··· Provided material

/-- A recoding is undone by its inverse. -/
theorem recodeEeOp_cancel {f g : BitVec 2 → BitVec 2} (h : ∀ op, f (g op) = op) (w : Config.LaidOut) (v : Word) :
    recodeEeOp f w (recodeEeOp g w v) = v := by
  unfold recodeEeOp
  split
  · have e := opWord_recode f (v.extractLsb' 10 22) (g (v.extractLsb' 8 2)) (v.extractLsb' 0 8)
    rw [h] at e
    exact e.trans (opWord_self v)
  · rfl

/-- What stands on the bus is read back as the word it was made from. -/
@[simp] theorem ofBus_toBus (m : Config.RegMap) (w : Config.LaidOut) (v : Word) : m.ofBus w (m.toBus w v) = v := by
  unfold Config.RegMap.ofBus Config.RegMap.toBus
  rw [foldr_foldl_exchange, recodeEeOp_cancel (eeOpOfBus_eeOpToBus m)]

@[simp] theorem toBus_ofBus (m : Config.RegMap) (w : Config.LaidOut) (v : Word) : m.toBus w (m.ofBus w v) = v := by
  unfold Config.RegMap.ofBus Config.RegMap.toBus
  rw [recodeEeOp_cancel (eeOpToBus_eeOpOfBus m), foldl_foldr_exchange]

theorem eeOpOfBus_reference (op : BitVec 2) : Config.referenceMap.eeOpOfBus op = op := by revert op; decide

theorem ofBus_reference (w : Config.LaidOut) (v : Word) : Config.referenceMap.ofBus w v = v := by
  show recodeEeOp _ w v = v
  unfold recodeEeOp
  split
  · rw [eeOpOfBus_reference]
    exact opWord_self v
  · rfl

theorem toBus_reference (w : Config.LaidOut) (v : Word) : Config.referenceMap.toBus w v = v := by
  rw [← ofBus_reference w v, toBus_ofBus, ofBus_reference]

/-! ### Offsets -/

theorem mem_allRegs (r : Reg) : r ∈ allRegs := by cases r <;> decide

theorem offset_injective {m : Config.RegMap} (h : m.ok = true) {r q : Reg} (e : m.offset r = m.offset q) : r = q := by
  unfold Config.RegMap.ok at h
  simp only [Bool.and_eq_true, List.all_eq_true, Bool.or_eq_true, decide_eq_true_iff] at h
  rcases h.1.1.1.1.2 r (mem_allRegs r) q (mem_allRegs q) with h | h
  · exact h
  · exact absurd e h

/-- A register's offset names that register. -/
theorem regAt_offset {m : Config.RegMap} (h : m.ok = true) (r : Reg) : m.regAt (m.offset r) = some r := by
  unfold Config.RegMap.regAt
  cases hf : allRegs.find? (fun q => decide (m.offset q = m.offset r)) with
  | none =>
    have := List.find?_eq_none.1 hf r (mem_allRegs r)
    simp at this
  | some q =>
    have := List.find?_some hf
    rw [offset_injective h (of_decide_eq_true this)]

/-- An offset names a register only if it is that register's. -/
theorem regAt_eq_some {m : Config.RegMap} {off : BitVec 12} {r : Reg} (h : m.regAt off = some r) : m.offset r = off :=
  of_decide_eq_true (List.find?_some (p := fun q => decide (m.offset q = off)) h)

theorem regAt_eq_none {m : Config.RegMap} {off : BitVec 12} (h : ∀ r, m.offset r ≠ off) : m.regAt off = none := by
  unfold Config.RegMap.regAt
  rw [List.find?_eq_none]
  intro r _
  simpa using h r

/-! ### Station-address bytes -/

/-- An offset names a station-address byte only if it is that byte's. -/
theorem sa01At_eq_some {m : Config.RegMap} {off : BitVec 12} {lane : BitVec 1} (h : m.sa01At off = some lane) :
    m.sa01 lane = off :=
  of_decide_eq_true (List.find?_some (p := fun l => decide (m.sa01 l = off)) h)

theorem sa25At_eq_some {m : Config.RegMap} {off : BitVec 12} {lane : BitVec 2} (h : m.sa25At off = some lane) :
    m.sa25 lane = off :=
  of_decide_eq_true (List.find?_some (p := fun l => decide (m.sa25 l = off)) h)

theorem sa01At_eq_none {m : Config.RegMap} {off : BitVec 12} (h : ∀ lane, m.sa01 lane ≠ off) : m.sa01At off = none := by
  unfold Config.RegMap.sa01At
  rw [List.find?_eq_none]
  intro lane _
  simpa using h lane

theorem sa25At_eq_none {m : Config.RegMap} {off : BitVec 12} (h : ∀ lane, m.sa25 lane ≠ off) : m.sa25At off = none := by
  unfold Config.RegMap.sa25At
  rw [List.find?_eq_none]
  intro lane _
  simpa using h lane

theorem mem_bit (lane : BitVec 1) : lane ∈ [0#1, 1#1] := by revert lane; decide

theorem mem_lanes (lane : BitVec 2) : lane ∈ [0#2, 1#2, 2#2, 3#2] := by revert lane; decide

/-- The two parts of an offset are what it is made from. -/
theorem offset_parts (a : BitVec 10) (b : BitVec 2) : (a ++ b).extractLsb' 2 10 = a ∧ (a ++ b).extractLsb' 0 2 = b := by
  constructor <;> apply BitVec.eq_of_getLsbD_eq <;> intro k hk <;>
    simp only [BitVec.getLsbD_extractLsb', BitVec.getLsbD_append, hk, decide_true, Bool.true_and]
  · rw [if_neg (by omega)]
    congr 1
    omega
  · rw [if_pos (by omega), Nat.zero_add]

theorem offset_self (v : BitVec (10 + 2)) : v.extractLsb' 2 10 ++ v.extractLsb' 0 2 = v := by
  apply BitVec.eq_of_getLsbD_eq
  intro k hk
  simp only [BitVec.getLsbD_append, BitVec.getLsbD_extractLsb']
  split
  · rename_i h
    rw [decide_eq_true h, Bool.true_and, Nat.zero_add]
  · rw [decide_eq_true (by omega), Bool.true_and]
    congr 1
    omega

······
··· Provided material

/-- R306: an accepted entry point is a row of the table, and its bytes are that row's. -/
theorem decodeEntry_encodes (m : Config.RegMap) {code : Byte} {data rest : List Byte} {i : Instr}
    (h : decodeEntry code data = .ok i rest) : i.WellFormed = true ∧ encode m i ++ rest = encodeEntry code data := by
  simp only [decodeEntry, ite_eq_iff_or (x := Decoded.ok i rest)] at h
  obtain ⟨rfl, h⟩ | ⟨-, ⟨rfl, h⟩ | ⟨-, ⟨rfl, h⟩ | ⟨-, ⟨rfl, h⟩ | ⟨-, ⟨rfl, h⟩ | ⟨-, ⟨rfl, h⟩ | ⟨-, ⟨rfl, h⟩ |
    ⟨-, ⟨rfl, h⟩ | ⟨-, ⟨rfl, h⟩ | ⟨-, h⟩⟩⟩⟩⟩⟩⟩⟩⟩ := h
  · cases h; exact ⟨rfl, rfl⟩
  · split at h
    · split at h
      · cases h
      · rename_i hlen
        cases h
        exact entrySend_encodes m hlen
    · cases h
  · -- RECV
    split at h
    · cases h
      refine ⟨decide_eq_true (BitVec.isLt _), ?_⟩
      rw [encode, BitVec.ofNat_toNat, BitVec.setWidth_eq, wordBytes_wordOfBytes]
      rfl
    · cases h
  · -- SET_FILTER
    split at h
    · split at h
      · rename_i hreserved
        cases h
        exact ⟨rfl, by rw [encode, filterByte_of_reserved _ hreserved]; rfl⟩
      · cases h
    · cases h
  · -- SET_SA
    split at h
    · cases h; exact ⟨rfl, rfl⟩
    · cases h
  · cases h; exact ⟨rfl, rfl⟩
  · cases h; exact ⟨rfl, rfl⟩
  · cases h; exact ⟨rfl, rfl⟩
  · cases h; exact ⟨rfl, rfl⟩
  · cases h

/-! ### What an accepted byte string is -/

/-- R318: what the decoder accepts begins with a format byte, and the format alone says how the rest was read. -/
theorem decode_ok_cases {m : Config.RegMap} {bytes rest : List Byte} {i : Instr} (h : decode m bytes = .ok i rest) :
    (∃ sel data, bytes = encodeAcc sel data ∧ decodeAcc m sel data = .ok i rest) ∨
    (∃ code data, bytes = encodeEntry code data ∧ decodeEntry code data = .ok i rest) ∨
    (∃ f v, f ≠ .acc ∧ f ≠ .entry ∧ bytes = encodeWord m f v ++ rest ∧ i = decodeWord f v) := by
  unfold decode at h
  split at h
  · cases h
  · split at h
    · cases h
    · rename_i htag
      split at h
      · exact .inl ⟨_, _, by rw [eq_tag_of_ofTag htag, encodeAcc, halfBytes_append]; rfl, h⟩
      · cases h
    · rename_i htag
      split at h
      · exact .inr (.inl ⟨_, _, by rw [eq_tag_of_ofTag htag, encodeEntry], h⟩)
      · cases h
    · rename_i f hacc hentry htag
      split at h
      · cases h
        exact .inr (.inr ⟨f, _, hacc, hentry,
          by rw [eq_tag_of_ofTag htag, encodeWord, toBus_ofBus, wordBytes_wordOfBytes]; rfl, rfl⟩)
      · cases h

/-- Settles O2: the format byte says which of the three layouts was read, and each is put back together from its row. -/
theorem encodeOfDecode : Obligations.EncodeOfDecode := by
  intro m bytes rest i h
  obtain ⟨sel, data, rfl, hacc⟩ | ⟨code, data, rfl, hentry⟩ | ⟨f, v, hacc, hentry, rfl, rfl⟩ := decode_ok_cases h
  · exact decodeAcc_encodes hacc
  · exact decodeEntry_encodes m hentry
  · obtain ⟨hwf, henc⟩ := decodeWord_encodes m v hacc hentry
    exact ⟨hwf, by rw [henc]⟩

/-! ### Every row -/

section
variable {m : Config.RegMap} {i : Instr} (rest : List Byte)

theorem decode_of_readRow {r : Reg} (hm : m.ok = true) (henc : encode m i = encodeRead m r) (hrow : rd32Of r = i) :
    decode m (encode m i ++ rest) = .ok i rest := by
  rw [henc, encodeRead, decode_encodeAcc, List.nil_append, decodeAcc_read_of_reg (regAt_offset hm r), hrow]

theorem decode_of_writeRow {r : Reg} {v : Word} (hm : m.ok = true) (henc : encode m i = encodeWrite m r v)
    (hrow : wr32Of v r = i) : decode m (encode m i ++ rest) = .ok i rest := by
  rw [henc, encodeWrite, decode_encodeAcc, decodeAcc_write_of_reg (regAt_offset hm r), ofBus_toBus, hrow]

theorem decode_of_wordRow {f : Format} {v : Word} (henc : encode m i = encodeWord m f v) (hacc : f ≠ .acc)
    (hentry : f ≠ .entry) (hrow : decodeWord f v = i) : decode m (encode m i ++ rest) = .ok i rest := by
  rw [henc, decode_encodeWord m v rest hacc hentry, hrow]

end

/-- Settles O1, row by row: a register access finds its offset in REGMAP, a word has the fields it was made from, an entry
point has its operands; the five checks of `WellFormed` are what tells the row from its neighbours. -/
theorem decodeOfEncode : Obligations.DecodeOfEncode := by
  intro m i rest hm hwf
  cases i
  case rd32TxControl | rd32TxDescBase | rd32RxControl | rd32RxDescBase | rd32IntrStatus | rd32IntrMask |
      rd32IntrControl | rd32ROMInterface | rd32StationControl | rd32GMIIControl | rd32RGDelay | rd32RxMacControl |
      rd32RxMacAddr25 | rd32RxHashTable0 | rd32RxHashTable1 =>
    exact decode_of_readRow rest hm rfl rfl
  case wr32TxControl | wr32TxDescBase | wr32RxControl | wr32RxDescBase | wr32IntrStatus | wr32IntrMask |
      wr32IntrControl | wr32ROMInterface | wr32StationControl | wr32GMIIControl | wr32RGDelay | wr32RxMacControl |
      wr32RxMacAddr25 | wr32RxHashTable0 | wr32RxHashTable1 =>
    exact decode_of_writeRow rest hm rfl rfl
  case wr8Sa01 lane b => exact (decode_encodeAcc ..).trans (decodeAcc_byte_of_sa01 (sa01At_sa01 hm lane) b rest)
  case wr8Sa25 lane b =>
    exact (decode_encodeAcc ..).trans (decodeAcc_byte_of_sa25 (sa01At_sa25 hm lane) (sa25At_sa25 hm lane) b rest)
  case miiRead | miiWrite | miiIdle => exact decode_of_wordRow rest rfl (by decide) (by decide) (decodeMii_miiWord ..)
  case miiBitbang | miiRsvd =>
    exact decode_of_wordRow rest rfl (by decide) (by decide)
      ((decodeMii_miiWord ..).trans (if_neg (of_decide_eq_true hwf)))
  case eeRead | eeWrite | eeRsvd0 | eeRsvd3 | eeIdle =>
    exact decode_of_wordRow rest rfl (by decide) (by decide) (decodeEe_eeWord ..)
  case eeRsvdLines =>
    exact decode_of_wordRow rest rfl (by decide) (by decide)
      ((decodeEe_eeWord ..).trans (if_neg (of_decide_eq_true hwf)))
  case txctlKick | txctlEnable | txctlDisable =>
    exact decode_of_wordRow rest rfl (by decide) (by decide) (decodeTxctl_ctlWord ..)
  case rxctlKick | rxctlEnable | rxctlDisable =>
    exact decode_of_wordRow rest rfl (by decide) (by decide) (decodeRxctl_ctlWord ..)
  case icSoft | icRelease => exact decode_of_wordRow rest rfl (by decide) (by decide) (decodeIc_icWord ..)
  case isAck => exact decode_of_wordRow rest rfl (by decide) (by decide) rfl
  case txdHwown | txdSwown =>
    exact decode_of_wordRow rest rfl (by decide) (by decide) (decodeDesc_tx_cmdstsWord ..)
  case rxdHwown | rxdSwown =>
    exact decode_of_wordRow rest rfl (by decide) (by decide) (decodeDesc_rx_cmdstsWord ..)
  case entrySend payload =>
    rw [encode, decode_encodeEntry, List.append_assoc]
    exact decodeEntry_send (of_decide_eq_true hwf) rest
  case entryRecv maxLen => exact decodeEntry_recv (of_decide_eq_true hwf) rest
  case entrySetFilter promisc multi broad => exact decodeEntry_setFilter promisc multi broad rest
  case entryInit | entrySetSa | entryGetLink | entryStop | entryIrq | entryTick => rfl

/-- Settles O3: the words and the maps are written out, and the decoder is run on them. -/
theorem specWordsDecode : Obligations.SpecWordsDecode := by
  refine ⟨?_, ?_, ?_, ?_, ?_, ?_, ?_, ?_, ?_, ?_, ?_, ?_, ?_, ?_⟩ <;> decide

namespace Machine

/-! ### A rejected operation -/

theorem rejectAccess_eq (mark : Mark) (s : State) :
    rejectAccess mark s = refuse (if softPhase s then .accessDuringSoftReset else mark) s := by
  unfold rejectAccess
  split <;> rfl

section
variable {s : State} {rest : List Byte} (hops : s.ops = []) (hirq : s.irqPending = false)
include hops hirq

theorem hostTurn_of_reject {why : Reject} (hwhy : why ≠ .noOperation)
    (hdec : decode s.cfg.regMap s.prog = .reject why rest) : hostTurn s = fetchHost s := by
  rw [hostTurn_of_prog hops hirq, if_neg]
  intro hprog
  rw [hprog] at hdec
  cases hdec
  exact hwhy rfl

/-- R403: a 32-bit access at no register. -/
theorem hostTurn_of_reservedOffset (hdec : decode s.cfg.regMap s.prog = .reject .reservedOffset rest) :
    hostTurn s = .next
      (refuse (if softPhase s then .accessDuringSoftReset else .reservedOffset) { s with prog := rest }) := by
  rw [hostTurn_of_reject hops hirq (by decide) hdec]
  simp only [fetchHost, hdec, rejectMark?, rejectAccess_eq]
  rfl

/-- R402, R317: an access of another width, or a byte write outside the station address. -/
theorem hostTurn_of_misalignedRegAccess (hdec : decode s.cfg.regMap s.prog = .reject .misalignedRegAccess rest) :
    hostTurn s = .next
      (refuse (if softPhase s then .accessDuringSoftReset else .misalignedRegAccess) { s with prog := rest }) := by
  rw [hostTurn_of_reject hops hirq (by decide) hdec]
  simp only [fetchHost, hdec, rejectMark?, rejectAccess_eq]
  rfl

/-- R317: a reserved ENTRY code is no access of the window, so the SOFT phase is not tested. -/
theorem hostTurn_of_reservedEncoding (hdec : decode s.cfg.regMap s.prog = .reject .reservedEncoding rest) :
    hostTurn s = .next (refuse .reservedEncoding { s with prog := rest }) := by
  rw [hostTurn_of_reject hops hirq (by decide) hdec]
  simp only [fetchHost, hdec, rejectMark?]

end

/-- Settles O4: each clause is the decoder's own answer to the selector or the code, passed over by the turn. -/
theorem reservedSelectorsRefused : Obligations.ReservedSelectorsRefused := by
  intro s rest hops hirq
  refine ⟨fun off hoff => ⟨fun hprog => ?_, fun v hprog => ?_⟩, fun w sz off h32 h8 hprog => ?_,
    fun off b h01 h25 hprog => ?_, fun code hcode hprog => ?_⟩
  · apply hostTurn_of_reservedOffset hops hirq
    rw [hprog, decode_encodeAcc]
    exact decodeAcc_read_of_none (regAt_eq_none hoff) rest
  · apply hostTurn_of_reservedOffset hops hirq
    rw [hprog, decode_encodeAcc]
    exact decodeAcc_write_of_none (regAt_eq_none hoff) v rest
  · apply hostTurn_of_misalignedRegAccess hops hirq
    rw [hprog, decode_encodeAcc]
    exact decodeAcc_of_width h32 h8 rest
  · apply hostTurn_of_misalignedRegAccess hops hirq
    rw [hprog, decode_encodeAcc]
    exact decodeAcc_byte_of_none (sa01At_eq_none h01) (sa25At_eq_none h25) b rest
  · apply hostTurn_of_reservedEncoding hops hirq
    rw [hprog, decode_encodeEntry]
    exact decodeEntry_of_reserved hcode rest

······
··· Provided material

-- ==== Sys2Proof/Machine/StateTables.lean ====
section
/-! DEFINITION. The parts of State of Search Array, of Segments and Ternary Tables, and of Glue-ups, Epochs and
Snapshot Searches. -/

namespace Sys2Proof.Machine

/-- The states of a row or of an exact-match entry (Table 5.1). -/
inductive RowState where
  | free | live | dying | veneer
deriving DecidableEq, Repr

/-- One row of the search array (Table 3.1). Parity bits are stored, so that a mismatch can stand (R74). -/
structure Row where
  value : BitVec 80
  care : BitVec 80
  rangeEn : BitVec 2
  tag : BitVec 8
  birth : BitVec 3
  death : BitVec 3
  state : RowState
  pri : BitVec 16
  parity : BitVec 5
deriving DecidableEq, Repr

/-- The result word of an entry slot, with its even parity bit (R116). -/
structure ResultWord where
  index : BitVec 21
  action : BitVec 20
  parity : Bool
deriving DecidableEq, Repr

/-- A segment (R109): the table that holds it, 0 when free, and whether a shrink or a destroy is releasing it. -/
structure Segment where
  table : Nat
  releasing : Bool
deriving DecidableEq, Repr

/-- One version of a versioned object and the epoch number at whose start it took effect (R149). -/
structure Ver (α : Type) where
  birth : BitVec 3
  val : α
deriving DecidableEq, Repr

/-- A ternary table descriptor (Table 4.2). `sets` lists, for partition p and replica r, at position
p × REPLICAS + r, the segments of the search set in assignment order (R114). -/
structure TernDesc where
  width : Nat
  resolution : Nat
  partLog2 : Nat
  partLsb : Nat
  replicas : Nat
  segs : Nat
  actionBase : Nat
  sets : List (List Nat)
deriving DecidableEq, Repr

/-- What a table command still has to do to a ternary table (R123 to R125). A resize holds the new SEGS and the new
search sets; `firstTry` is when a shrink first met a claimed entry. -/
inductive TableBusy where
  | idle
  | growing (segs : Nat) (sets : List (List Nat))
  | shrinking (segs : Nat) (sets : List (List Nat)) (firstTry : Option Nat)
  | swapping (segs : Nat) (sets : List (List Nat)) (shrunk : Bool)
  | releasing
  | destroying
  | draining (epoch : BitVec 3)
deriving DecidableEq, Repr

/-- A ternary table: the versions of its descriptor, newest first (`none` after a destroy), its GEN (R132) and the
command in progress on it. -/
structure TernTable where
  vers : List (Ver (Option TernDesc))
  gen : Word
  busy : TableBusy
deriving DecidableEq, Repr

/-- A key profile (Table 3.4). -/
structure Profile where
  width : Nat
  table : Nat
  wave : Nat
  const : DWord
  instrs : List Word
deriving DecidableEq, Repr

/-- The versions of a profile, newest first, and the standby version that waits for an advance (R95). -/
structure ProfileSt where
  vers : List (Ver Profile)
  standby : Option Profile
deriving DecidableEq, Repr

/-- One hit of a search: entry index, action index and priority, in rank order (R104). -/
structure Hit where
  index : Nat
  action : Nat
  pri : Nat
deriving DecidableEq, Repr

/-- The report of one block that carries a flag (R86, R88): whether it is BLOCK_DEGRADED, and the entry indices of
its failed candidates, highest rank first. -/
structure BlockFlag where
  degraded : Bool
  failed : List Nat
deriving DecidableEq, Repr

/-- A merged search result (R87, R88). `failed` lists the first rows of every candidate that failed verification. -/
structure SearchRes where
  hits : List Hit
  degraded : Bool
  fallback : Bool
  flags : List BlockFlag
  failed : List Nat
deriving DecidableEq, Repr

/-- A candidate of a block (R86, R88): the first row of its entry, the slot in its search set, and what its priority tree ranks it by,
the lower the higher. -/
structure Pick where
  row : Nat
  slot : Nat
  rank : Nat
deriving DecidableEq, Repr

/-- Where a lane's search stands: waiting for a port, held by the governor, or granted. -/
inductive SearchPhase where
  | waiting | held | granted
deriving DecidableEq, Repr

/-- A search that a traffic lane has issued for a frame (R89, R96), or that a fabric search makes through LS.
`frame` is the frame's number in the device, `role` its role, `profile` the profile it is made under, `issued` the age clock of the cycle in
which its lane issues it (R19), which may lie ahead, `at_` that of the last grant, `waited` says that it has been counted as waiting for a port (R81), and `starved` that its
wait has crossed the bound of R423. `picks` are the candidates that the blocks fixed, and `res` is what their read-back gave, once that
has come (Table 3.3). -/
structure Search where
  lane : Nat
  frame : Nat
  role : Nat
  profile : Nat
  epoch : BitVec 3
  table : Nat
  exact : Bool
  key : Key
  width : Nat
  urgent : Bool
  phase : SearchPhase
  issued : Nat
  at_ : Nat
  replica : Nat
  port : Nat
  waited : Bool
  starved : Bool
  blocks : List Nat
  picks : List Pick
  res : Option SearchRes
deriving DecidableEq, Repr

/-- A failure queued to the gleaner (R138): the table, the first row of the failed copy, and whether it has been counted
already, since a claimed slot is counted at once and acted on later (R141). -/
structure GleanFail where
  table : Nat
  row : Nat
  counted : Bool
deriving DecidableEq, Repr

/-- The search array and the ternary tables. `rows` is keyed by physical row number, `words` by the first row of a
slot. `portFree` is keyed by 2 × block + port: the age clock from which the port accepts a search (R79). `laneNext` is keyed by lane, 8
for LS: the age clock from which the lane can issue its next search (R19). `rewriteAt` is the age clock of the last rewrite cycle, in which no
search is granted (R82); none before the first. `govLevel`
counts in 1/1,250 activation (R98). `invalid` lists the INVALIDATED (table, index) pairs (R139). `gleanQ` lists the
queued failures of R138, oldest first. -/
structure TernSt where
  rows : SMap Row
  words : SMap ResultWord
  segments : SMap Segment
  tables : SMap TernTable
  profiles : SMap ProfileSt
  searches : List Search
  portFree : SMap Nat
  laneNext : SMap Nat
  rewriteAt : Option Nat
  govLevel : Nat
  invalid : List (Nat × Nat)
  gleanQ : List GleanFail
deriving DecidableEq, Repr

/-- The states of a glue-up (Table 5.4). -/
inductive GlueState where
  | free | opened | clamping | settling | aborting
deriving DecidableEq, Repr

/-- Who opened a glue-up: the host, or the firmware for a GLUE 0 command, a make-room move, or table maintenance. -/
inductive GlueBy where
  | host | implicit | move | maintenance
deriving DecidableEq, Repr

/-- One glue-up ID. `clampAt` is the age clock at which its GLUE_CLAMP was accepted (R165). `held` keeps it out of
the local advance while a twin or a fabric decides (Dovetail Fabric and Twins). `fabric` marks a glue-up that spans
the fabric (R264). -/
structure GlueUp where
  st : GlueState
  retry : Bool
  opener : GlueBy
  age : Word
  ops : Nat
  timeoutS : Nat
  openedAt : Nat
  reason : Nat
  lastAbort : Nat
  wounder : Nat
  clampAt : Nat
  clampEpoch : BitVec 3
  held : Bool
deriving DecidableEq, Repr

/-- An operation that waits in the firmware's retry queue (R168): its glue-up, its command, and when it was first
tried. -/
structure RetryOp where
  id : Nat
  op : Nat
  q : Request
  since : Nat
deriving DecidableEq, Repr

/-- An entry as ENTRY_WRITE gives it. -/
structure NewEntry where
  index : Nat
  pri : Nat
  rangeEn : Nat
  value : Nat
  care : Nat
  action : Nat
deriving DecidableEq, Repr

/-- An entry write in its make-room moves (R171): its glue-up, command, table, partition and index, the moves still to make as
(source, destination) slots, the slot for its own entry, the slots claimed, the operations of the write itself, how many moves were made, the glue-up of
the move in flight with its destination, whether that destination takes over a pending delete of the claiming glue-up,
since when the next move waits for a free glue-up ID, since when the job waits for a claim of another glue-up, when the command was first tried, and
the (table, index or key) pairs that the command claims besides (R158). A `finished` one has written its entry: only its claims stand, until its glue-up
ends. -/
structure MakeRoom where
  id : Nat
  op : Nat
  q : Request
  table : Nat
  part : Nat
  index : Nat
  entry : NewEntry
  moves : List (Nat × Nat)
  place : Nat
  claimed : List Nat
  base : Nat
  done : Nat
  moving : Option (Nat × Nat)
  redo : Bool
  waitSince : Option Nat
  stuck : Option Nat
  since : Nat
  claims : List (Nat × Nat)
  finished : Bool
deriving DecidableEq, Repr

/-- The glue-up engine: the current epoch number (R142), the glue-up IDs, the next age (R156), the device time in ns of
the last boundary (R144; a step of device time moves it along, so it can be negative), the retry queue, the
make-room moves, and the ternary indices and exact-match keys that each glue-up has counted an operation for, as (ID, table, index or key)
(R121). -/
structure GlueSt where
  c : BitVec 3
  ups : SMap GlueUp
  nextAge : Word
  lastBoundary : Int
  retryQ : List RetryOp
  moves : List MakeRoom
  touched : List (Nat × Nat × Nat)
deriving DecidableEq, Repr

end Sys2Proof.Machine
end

······

• Task statement
Looking at the data above, write out exactly the lines that start at the one containing "timeoutS : Nat" and end at the one containing "waitSince : Option Nat"; include both and nothing beyond.

• Task result
  timeoutS : Nat
  openedAt : Nat
  reason : Nat
  lastAbort : Nat
  wounder : Nat
  clampAt : Nat
  clampEpoch : BitVec 3
  held : Bool
deriving DecidableEq, Repr

/-- An operation that waits in the firmware's retry queue (R168): its glue-up, its command, and when it was first
tried. -/
structure RetryOp where
  id : Nat
  op : Nat
  q : Request
  since : Nat
deriving DecidableEq, Repr

/-- An entry as ENTRY_WRITE gives it. -/
structure NewEntry where
  index : Nat
  pri : Nat
  rangeEn : Nat
  value : Nat
  care : Nat
  action : Nat
deriving DecidableEq, Repr

/-- An entry write in its make-room moves (R171): its glue-up, command, table, partition and index, the moves still to make as
(source, destination) slots, the slot for its own entry, the slots claimed, the operations of the write itself, how many moves were made, the glue-up of
the move in flight with its destination, whether that destination takes over a pending delete of the claiming glue-up,
since when the next move waits for a free glue-up ID, since when the job waits for a claim of another glue-up, when the command was first tried, and
the (table, index or key) pairs that the command claims besides (R158). A `finished` one has written its entry: only its claims stand, until its glue-up
ends. -/
structure MakeRoom where
  id : Nat
  op : Nat
  q : Request
  table : Nat
  part : Nat
  index : Nat
  entry : NewEntry
  moves : List (Nat × Nat)
  place : Nat
  claimed : List Nat
  base : Nat
  done : Nat
  moving : Option (Nat × Nat)
  redo : Bool
  waitSince : Option Nat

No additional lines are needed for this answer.